It was 5:30 p.m. last Monday in Webster, N.Y., a Rochester suburb, when Police Officer Cameron Crisafulli noticed an S.U.V. being driven 20 miles per hour over the speed limit on Phillips Road.
Officer Crisafulli put on his lights and sirens, signaling to the driver to pull over. But the driver didn’t stop, steering the car into a residential neighborhood about a half mile up the road before pulling into the garage of a two-story white-clapboard house.
It was the home of Sandra Doorley, the Monroe County district attorney.
“Sorry, I’m the D.A. I was going 55 coming home from work,” Ms. Doorley said angrily, getting out of the car as Officer Crisafulli approached her garage. He reminded her that the speed limit on Phillips Road was 35 m.p.h. “I don’t really care,” she replied.
Footage of the encounter, recorded on Officer Crisafulli’s body camera and released Friday by the Webster Police Department, raised questions about whether Ms. Doorley had tried to use her office to avoid a traffic ticket. In the footage, Ms. Doorley can be heard using expletives, calling the officer vulgar names and repeatedly escalating the situation.
Another officer who arrived on the scene and identified himself as Officer Crisafulli’s supervisor told Ms. Doorley that by refusing to stop, she had broken another law, and that it was an arrestable offense. Ms. Doorley was not arrested.
The release of the footage led to a swift backlash, and residents of Rochester and beyond called for Ms. Doorley to face discipline.
In a statement on Sunday, Gov. Kathy Hochul said she had reported Ms. Doorley to the State Commission on Prosecutorial Conduct. The body camera footage, Ms. Hochul said, clearly showed Ms. Doorley “claiming she is above the law, attempting to use her public office to evade responsibility and acting unprofessionally towards a police officer simply trying to do his job.”
Ms. Doorley had “undermined her ability to hold others accountable for violating the law,” the governor said.
Save Rochester, a local advocacy group, has called for an investigation of Ms. Doorley and started a petition asking for her to be removed from office. At protests in Rochester on Monday, demonstrators from the group called for her to be disbarred.
The group is active in the Black Lives Matter movement and called for change following the death of Daniel Prude, a 41-year-old Black man, who died in police custody in Rochester 2020. Ms. Doorley faced calls for her resignation after deciding not to charge the police officers who had arrested Mr. Prude.
Activists with Save Rochester argued that the behavior of Ms. Doorley, who is white, during the traffic stop exemplified white privilege.
“This is proof that white privilege reigns supreme in our country and it’s time for that to come to an end,” the group wrote in a social media post. “Sandra put countless people’s lives in jeopardy and she had the nerve to try to use her position to escape justice, meanwhile she prosecutes Black people to the fullest extent of the law.”

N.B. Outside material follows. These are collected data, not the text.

@[simp] theorem queueIfChanged_frame (n : Nat) (before : Client) (s : State) :
    (queueIfChanged n before s).tbs = s.tbs ∧ (queueIfChanged n before s).rfi = s.rfi ∧
    (queueIfChanged n before s).dsv = s.dsv ∧ (queueIfChanged n before s).lnk = s.lnk ∧
    (queueIfChanged n before s).rng = s.rng ∧ (queueIfChanged n before s).bcu = s.bcu ∧
    (queueIfChanged n before s).pou = s.pou ∧ (queueIfChanged n before s).evc = s.evc ∧
    (queueIfChanged n before s).xch = s.xch ∧ (queueIfChanged n before s).mem = s.mem ∧
    (queueIfChanged n before s).pending = s.pending := by
  unfold queueIfChanged; (repeat' split) <;> simp

@[simp] theorem joinRoll_frame (p : Port) (n : Nat) (s : State) :
    (joinRoll p n s).tbs = s.tbs ∧ (joinRoll p n s).rfi = s.rfi ∧ (joinRoll p n s).dsv = s.dsv ∧
    (joinRoll p n s).lnk = s.lnk ∧ (joinRoll p n s).crs = s.crs ∧ (joinRoll p n s).rng = s.rng ∧
    (joinRoll p n s).pou = s.pou ∧ (joinRoll p n s).evc = s.evc ∧ (joinRoll p n s).xch = s.xch ∧
    (joinRoll p n s).mem = s.mem ∧ (joinRoll p n s).pending = s.pending := by
  simp [joinRoll]

@[simp] theorem leaveRoll_frame (p : Port) (n : Nat) (s : State) :
    (leaveRoll p n s).tbs = s.tbs ∧ (leaveRoll p n s).rfi = s.rfi ∧ (leaveRoll p n s).dsv = s.dsv ∧
    (leaveRoll p n s).lnk = s.lnk ∧ (leaveRoll p n s).crs = s.crs ∧ (leaveRoll p n s).rng = s.rng ∧
    (leaveRoll p n s).pou = s.pou ∧ (leaveRoll p n s).evc = s.evc ∧ (leaveRoll p n s).xch = s.xch ∧
    (leaveRoll p n s).mem = s.mem ∧ (leaveRoll p n s).pending = s.pending := by
  simp [leaveRoll]

@[simp] theorem changeState_frame (n : Nat) (st : ClientState) (cause : ClientCause) (s : State) :
    (changeState n st cause s).tbs = s.tbs ∧ (changeState n st cause s).rfi = s.rfi ∧
    (changeState n st cause s).dsv = s.dsv ∧ (changeState n st cause s).lnk = s.lnk ∧
    (changeState n st cause s).rng = s.rng ∧ (changeState n st cause s).pou = s.pou ∧
    (changeState n st cause s).evc = s.evc ∧ (changeState n st cause s).mem = s.mem ∧
    (changeState n st cause s).pending = s.pending := by
  simp only [changeState]; (repeat' split) <;> simp_all

@[simp] theorem evaluate_frame (n : Nat) (cause : ClientCause) (s : State) :
    (evaluate n cause s).tbs = s.tbs ∧ (evaluate n cause s).rfi = s.rfi ∧ (evaluate n cause s).dsv = s.dsv ∧
    (evaluate n cause s).lnk = s.lnk ∧ (evaluate n cause s).rng = s.rng ∧ (evaluate n cause s).pou = s.pou ∧
    (evaluate n cause s).evc = s.evc ∧ (evaluate n cause s).mem = s.mem ∧ (evaluate n cause s).pending = s.pending := by
  simp only [evaluate]; (repeat' split) <;> simp_all

@[simp] theorem postServoStep_frame (delta : Int) (s : State) :
    (postServoStep delta s).rfi = s.rfi ∧ (postServoStep delta s).dsv = s.dsv ∧ (postServoStep delta s).lnk = s.lnk ∧
    (postServoStep delta s).crs = s.crs ∧ (postServoStep delta s).rng = s.rng ∧ (postServoStep delta s).bcu = s.bcu ∧
    (postServoStep delta s).pou = s.pou ∧ (postServoStep delta s).evc = s.evc ∧ (postServoStep delta s).mem = s.mem ∧
    (postServoStep delta s).pending = s.pending := by
  unfold postServoStep; (repeat' split) <;> simp

@[simp] theorem orderStep_frame (p : StepP) (slot : Nat) (s : State) :
    (orderStep p slot s).rfi = s.rfi ∧ (orderStep p slot s).dsv = s.dsv ∧ (orderStep p slot s).lnk = s.lnk ∧
    (orderStep p slot s).crs = s.crs ∧ (orderStep p slot s).rng = s.rng ∧ (orderStep p slot s).bcu = s.bcu ∧
    (orderStep p slot s).pou = s.pou ∧ (orderStep p slot s).evc = s.evc ∧ (orderStep p slot s).mem = s.mem ∧
    (orderStep p slot s).pending = s.pending := by
  simp only [orderStep]; (repeat' split) <;> simp_all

While arguing with Officer Crisafulli after the traffic stop, the body camera footage showed, Ms. Doorley called the chief of police on the phone and asked him to tell the officer to leave her alone. At one point during the call, Ms. Doorley rolled her eyes and handed the phone to Officer Crisafulli, who explained the situation to the police chief, Dennis Kohlmeier.
“Just go away,” Ms. Doorley later said as she walked into her house.
Ms. Doorley apologized for her behavior in a video released on Sunday night, days after the body camera footage was made public.
“What I did was wrong, no excuses,” she said. “I didn’t treat this officer with the respect that he deserved.”
Both during her conversation with Officer Crisafulli and in her video, Ms. Doorley attributed her behavior to the stress of dealing with a recent spate of homicides in Rochester, where three murders occurred in less than two days this month.
“We all have bad days and stress, and it was wrong for me to take it out on an officer who’s simply doing his job,” she said.
In the video, Ms. Doorley added that she would pay the fine for her speeding ticket and would refer the episode to a district attorney from another county for review, though she did not specify which. Ms. Doorley also said that she was reporting the case to a grievance committee and pledged to take ethics training.
In her garage last week, Officer Crisafulli expressed confusion about the amount of hostility she was exhibiting toward him.
“I’m doing my job,” he told her. “You say you’re a D.A.?”
“I am the D.A.,” she replied, before getting her badge out of her handbag and showing it to him.
“If you give me a traffic ticket, that’s fine,” she said. “I’m the one who prosecutes it.”